Task to carry out: Reproduce exactly the lines that run from the start of the records below to the line with "(c ≠ .coldReset", inclusive.

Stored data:

******************************

-- ==== Sys2Proof/Certificates/Slice0/Obligations.lean ====
section
/-! DEFINITION. The statements for the provers. Each docstring names the rules it rests on; a clause that
rests on a choice of the model names its log entry. -/

open Sys2Proof Sys2Proof.Machine Sys2Proof.Config

/-! ### The queue, the clock and the reset -/

/-- The step takes the command at the front of the queue and runs it on the station with the rest. -/
def Obligations.FrontCommandRuns : Prop :=
  ∀ (c : Instr) (rest : List Instr) (s : State),
    step { s with pending := c :: rest } = exec c { s with pending := rest }

/-- Every command completes: the station goes on working (00_scope.md, 6.8). That no command touches the
queue, COLD_RESET included, is the model's choice (notes/assumptions/10.md, 26.md). -/
def Obligations.EveryCommandKeepsTheQueue : Prop :=
  ∀ (c : Instr) (s : State), ∃ t, exec c s = .next t ∧ t.pending = s.pending

/-- The model's choice (notes/assumptions/1.md): a step on an empty queue is one millisecond. The floor
clock steps by one (R118), and no input, request or configuration changes. -/
def Obligations.IdleStepIsOneMillisecond : Prop :=
  ∀ s : State, s.pending = [] →
    ∃ t, step s = .next t ∧ t.flc.clock = s.flc.clock + 1 ∧ t.pending = [] ∧ t.cfg = s.cfg ∧
      t.hpt = s.hpt ∧ t.pins = s.pins

/-- R118: the floor clock never decreases, except that a cold reset sets it to 0. -/
def Obligations.FloorClockNeverGoesBack : Prop :=
  ∀ (c : Instr) (s t : State), exec c s = .next t →
    (c ≠ .coldReset → s.flc.clock ≤ t.flc.clock) ∧ (c = .coldReset → t.flc.clock = 0)

/-- R186: COLD_RESET puts every block in the cold state its chapter gives. That the two input levels, the
free-value index and the queue stand is the model's choice (notes/assumptions/5.md, 21.md, 26.md). -/
def Obligations.ColdResetGivesTheColdState : Prop :=
  ∀ s : State, ∃ t, exec .coldReset s = .next t ∧
    t = { State.reset with pins := s.pins, free := s.free, pending := s.pending } ∧
    t.cfg = none ∧
    (t.ssc.tin = 0 ∧ t.ssc.fr = 0 ∧ t.ssc.tier = .run ∧ t.ssc.idleTimer = none ∧
      t.ssc.probeIndex = none ∧ t.ssc.capture = none) ∧
    (t.spt.spindles = ⟨[], []⟩ ∧ t.spt.sensorFaults = 0) ∧
    (t.pcn.acc = Accum.zero ∧ t.pcn.delta = Delta.zero) ∧
    (∀ sd, (t.bdp.get sd).entries = [] ∧ (t.bdp.get sd).wake = none ∧
      (t.bdp.get sd).fullReported = false) ∧
    (∀ sd, (t.clc.get sd).state = .disconnected ∧ (t.clc.get sd).position = 0 ∧
      (t.clc.get sd).direction = .up ∧ (t.clc.get sd).lastOrder = 0 ∧
      (t.clc.get sd).outcomes = []) ∧
    t.cmn.groups = [] ∧
    (t.flc.link = .off ∧ t.flc.clock = 0 ∧ t.flc.health = 0 ∧ t.flc.width = 8 ∧
      t.flc.queue = [] ∧ t.flc.slot = none ∧ t.flc.peers = []) ∧
    (t.bcu.doff = none ∧ t.bcu.train = none ∧ t.bcu.hold = none) ∧
    (t.dsq.phase = .spinning ∧ t.dsq.progress = 0 ∧ t.dsq.overfull = false ∧
      t.dsq.doffGo = false ∧ t.dsq.stopReq = false) ∧
    (t.stu.number = 0 ∧ t.stu.records = []) ∧
    (t.hpt.current = none ∧ t.hpt.ready = false ∧ t.hpt.copy = none ∧ t.hpt.cause = .cold) ∧
    (t.atc.mode = .level ∧ t.atc.line = false ∧
      ∀ c, t.atc.classes.get c = { pending := false, count := 0, enabled := true })

/-! ### The invariants that every step keeps -/

/-- R22, R43, R58, R74, R79, R99, R133, R163, R176, R186: a station not yet configured stays in its
cold state but for its pulse counters, its floor clock and its port. -/
def Obligations.ColdUntilConfiguredIsKept : Prop :=
  ∀ s t : State, ColdUntilConfigured s → step s = .next t → ColdUntilConfigured t

/-- R148, R149, R155 to R160: the claim, the hold record, DOFF_GO, STOP_REQ, the stamps and the timers
agree with the doff phase after every step. -/
def Obligations.DoffAgreesIsKept : Prop :=
  ∀ s t : State, DoffAgrees s → step s = .next t → DoffAgrees t

/-- R121, R123 to R128: the timers, the slot and the queue agree with the link state after every
step. -/
def Obligations.LinkAgreesIsKept : Prop :=
  ∀ s t : State, ColdUntilConfigured s → LinkAgrees s → step s = .next t → LinkAgrees t

/-- R120 to R122: the transmit queue keeps its room, its order and its one STATUS; the backoff width and
the slot's attempts keep their ranges. -/
def Obligations.TransmitSideStaysInRange : Prop :=
  ∀ s t : State, step s = .next t →
    (QueueInOrder s → QueueInOrder t) ∧ (SlotInRange s → SlotInRange t)

/-- R129: the peer table keeps its room, its order and its membership. -/
def Obligations.PeersInOrderIsKept : Prop :=
  ∀ s t : State, ColdUntilConfigured s → PeersInOrder s → step s = .next t → PeersInOrder t

/-- R29, R60: a spindle is in its side's list exactly when its listed flag is set, after every step. -/
def Obligations.ListAgreesIsKept : Prop :=
  ∀ (s t : State) (sd : Side), ListAgrees s sd → step s = .next t → ListAgrees t sd

/-- R67, R79, R80, R81, R92 to R95: each carriage context agrees with itself, with the tier, with the doff
phase and with the creel groups after every step; so it is never in DISPATCHED in DOFFING or RESTARTING,
nor with a job whose spindle lies in a group that is CHANGING or STALLED. -/
def Obligations.CarriageAgreesIsKept : Prop :=
  ∀ (s t : State) (sd : Side), ColdUntilConfigured s → DoffAgrees s → CarriageAgrees s sd →
    step s = .next t →
    CarriageAgrees t sd ∧
      ((t.dsq.phase = .doffing ∨ t.dsq.phase = .restarting) → (t.clc.get sd).eff ≠ .dispatched) ∧
      (∀ j i g, (t.clc.get sd).job = some j → t.group? i = some g →
        groupPlace t.n i = (sd, sectionOf j.position) →
        g.state ≠ .changing ∧ g.state ≠ .stalled)

/-- R3, R24, R44, R47, R48, R52, R99: each table keeps as many records as the configuration gives, every
cycle length and every length of the accumulators stays in its range, and no spindle's cop length
exceeds the cycle length of its section, after every step. -/
def Obligations.TablesAndCopsFitIsKept : Prop :=
  (∀ s t : State, ColdUntilConfigured s → TablesFit s → step s = .next t → TablesFit t) ∧
  (∀ s t : State, step s = .next t →
      (CyclesInRange s → CyclesInRange t) ∧ (LengthsInRange s → LengthsInRange t)) ∧
  (∀ s t : State, ColdUntilConfigured s → TablesFit s → CyclesInRange s → CopsWithinCycles s →
      step s = .next t → CopsWithinCycles t)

******************************

Your solution:
-- ==== Sys2Proof/Certificates/Slice0/Obligations.lean ====
section
/-! DEFINITION. The statements for the provers. Each docstring names the rules it rests on; a clause that
rests on a choice of the model names its log entry. -/

open Sys2Proof Sys2Proof.Machine Sys2Proof.Config

/-! ### The queue, the clock and the reset -/

/-- The step takes the command at the front of the queue and runs it on the station with the rest. -/
def Obligations.FrontCommandRuns : Prop :=
  ∀ (c : Instr) (rest : List Instr) (s : State),
    step { s with pending := c :: rest } = exec c { s with pending := rest }

/-- Every command completes: the station goes on working (00_scope.md, 6.8). That no command touches the
queue, COLD_RESET included, is the model's choice (notes/assumptions/10.md, 26.md). -/
def Obligations.EveryCommandKeepsTheQueue : Prop :=
  ∀ (c : Instr) (s : State), ∃ t, exec c s = .next t ∧ t.pending = s.pending

/-- The model's choice (notes/assumptions/1.md): a step on an empty queue is one millisecond. The floor
clock steps by one (R118), and no input, request or configuration changes. -/
def Obligations.IdleStepIsOneMillisecond : Prop :=
  ∀ s : State, s.pending = [] →
    ∃ t, step s = .next t ∧ t.flc.clock = s.flc.clock + 1 ∧ t.pending = [] ∧ t.cfg = s.cfg ∧
      t.hpt = s.hpt ∧ t.pins = s.pins

/-- R118: the floor clock never decreases, except that a cold reset sets it to 0. -/
def Obligations.FloorClockNeverGoesBack : Prop :=
  ∀ (c : Instr) (s t : State), exec c s = .next t →
    (c ≠ .coldReset → s.flc.clock ≤ t.flc.clock) ∧ (c = .coldReset → t.flc.clock = 0)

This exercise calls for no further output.